Neste mês, o novo ministro da Segurança Nacional de Israel, Itamar Ben Gvir, ordenou à polícia que retirasse as bandeiras palestinas em qualquer local público em Israel, alegando que elas são um símbolo de mobilização para terroristas. E um artista se sentiu forçado a responder ao decreto de Ben Gvir.
Assim que soube da ordem do ministro, o artista visual de Tel Aviv, Michael Rozanov, desenhou-se com as cores da bandeira palestina e fez da obra de arte sua foto de perfil no Facebook.

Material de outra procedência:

-- ==== Sys2Proof/Machine/Assembler.lean ====
section
/-! DEFINITION. The assembler syntax of spec/30_encoding.md rule R100, read: one line gives the host's actions it stands for,
commands as their words (R106), a pseudo-instruction as the commands it expands to (R101, R102), a host access as itself.
R100 says nothing of how tokens are separated or of letter case: what the reader does there is the model's choice
(DESIGN CHOICE, assumption log 24). -/

namespace Sys2Proof.Machine

/-- The tokens of a line. -/
inductive Token where
  | word (letters : List Char)
  | openPixel
  | closePixel
  | comma
  | openIndex
  | closeIndex
  | becomes
deriving DecidableEq, Repr

/-- The word read so far, if any; its letters stand in reverse. A word `:=` is a token of its own, so between it and a
number there must be a space (DESIGN CHOICE, assumption log 24). -/
def flushWord (reversed : List Char) : List Token :=
  match reversed with
  | [] => []
  | ['=', ':'] => [.becomes]
  | _ => [.word reversed.reverse]

/-- The token of a punctuation mark. -/
def punctuation (c : Char) : Option Token :=
  if c = '(' then some .openPixel
  else if c = ')' then some .closePixel
  else if c = ',' then some .comma
  else if c = '[' then some .openIndex
  else if c = ']' then some .closeIndex
  else none

/-- R100: the tokens of a line; `;` starts a comment. That the space character alone separates words, a tab being a letter
like any other, and that a space is needed nowhere beside a punctuation mark, is the model's choice (DESIGN CHOICE,
assumption log 24). -/
def tokenize (reversed : List Char) : List Char → List Token
  | [] => flushWord reversed
  | c :: rest =>
    if c = ';' then flushWord reversed
    else if c = ' ' then flushWord reversed ++ tokenize [] rest
    else
      match punctuation c with
      | some t => flushWord reversed ++ t :: tokenize [] rest
      | none => tokenize (c :: reversed) rest

/-- The value of a digit, in bases up to 16; a hexadecimal letter may be of either case (DESIGN CHOICE, assumption
log 24). -/
def digitValue (c : Char) : Option Nat :=
  if '0' ≤ c ∧ c ≤ '9' then some (c.toNat - '0'.toNat)
  else if 'a' ≤ c ∧ c ≤ 'f' then some (c.toNat - 'a'.toNat + 10)
  else if 'A' ≤ c ∧ c ≤ 'F' then some (c.toNat - 'A'.toNat + 10)
  else none

/-- The value of a digit string in a base, below what stands in `acc`. -/
def readDigits (base : Nat) (acc : Nat) : List Char → Option Nat
  | [] => some acc
  | c :: rest =>
    match digitValue c with
    | some d => if d < base then readDigits base (base * acc + d) rest else none
    | none => none

/-- R100: "numbers are decimal or `0x` hexadecimal". That `0X` is no prefix, and that leading zeros are allowed, is the
model's choice (DESIGN CHOICE, assumption log 24). -/
def readNumber : List Char → Option Nat
  | [] => none
  | ['0', 'x'] => none
  | '0' :: 'x' :: digits => readDigits 16 0 digits
  | digits => readDigits 10 0 digits

/-- A number that fits a byte: a channel or a brightness (R94). -/
def readByte (letters : List Char) : Option Byte :=
  match readNumber letters with
  | some n => if n < 256 then some (BitVec.ofNat 8 n) else none
  | none => none

/-- R100: "a pixel is written `(r, g, b)` in that order, red first". -/
def readPixel (r g b : List Char) : Option Pixel :=
  match readByte r, readByte g, readByte b with
  | some red, some green, some blue => some ⟨red, green, blue⟩
  | _, _, _ => none

/-- The words of the commands of a list, if all are well-formed (R94, R106). -/
def commandWords (is : List Instr) : Option (List HostAction) :=
  if is.all Instr.wf then some (is.map (fun i => .command (encode i))) else none

/-- A line without operands. Here and below a mnemonic or a memory is read in the letter case of R100 only (DESIGN CHOICE,
assumption log 24). -/
def assembleBare (m : List Char) : Option (List HostAction) :=
  if m = "A.INIT".toList then commandWords [.aInit]
  else if m = "A.TX".toList then commandWords [.aTx]
  else if m = "B.INIT".toList then commandWords [.bInit]
  else if m = "B.TX".toList then commandWords [.bTx]
  else none

/-- A line with a pixel only. -/
def assemblePixel (m : List Char) (p : Pixel) : Option (List HostAction) :=
  if m = "B.ENCALL".toList then commandWords [.bEncAll p]
  else if m = "B.UPDATE".toList then commandWords (Pseudo.expand (.bUpdate p))
  else none

/-- A line with a brightness and a count. -/
def assembleCount (m : List Char) (b : Byte) (n : Nat) : Option (List HostAction) :=
  if m = "A.ENCALL".toList then commandWords [.aEncAll b n]
  else if m = "A.UPDATE".toList then commandWords (Pseudo.expand (.aUpdate b n))
  else none

/-- A line with a pixel and one number: a brightness, or an index. -/
def assemblePixelNumber (m : List Char) (p : Pixel) (x : List Char) : Option (List HostAction) :=
  if m = "A.ENCPX".toList then
    match readByte x with
    | some b => commandWords [.aEncPx p b]
    | none => none
  else if m = "B.ENC1".toList then
    match readNumber x with
    | some k => commandWords (Pseudo.expand (.bEnc1 p k))
    | none => none
  else none

/-- A line with a pixel and two numbers. -/
def assemblePixelTwo (m : List Char) (p : Pixel) (x y : List Char) : Option (List HostAction) :=
  if m = "A.ENC1".toList then
    match readByte x, readNumber y with
    | some b, some k => commandWords [.aEnc1 p b k]
    | _, _ => none
  else if m = "B.ENCRNG".toList then
    match readNumber x, readNumber y with
    | some start, some stop => commandWords [.bEncRng p start stop]
    | _, _ => none
  else none

/-- A host store of one byte. -/
def assembleByteStore (m a v : List Char) : Option (List HostAction) :=
  match readNumber a, readByte v with
  | some a, some v =>
    if m = "WIRE_A".toList then some [.storeWireA a v]
    else if m = "WIRE_B".toList then some [.storeWireB a v]
    else none
  | _, _ => none

/-- A host store of one pixel. -/
def assemblePixelStore (m k : List Char) (p : Pixel) : Option (List HostAction) :=
  match readNumber k with
  | some k => if m = "PIX_A".toList then some [.storePixA k p] else none
  | none => none

/-- R100: what the tokens of one line stand for; an empty line, or a comment alone, for nothing to do
(DESIGN CHOICE, assumption log 24). -/
def assembleTokens : List Token → Option (List HostAction)
  | [] => some []
  | [.word m] => assembleBare m
  | [.word m, .word b] =>
    if m = "A.HDR".toList then
      match readByte b with
      | some b => commandWords [.aHdr b]
      | none => none
    else none
  | [.word m, .word b, .comma, .word n] =>
    match readByte b, readNumber n with
    | some b, some n => assembleCount m b n
    | _, _ => none
  | [.word m, .openPixel, .word r, .comma, .word g, .comma, .word b, .closePixel] =>
    match readPixel r g b with
    | some p => assemblePixel m p
    | none => none
  | [.word m, .openPixel, .word r, .comma, .word g, .comma, .word b, .closePixel, .comma, .word x] =>
    match readPixel r g b with
    | some p => assemblePixelNumber m p x
    | none => none
  | [.word m, .openPixel, .word r, .comma, .word g, .comma, .word b, .closePixel, .comma, .word x, .comma, .word y] =>
    match readPixel r g b with
    | some p => assemblePixelTwo m p x y
    | none => none
  | [.word m, .openIndex, .word a, .closeIndex, .becomes, .word v] => assembleByteStore m a v
  | [.word m, .openIndex, .word k, .closeIndex, .becomes, .openPixel, .word r, .comma, .word g, .comma, .word b,
      .closePixel] =>
    match readPixel r g b with
    | some p => assemblePixelStore m k p
    | none => none
  | _ => none

/-- R100: the actions one line of assembler gives the host, none if the line is not of the syntax. -/
def assembleLine (line : List Char) : Option (List HostAction) := assembleTokens (tokenize [] line)

end Sys2Proof.Machine
end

“É ridículo, você quer derrubar bandeiras? E se eu fosse uma bandeira, o que você faria? Você me retiraria porque estou usando certas cores?”, disse Rozanov, conhecido como Mysh. “Então eu desenhei esta ilustração que me levou 10 minutos”.
Ele não esperava atrair muita atenção, mas dezenas de israelenses se juntaram a Mysh, pedindo-lhe para desenhar suas fotos de perfil com a bandeira palestina na esperança de causar algum impacto.
“E então pensei, sim, seria bom oferecer a outras pessoas para participar. Porque gosto de desenhar e gosto de começar algo online”, disse Mysh à CNN.
Ele também desenhou Ben Gvir vestido com as cores da bandeira palestina, até o kippa, o gorro usado pelos judeus religiosos.
Mysh está longe de ser o único israelense insatisfeito com o novo governo de Netanyahu. A coalizão de direita do primeiro-ministro conquistou uma pequena maioria do voto popular nas eleições de novembro, mas críticos e oponentes se opõem a uma ampla gama de suas medidas, incluindo a proibição da bandeira palestina, maior deferência aos ultraortodoxos e planos para mudar o sistema judiciário.
Mais de 100 mil pessoas compareceram a Tel Aviv na noite de sábado, o mais recente – e maior – de uma série de protestos semanais contra as reformas legais que os aliados de Netanyahu estão planejando.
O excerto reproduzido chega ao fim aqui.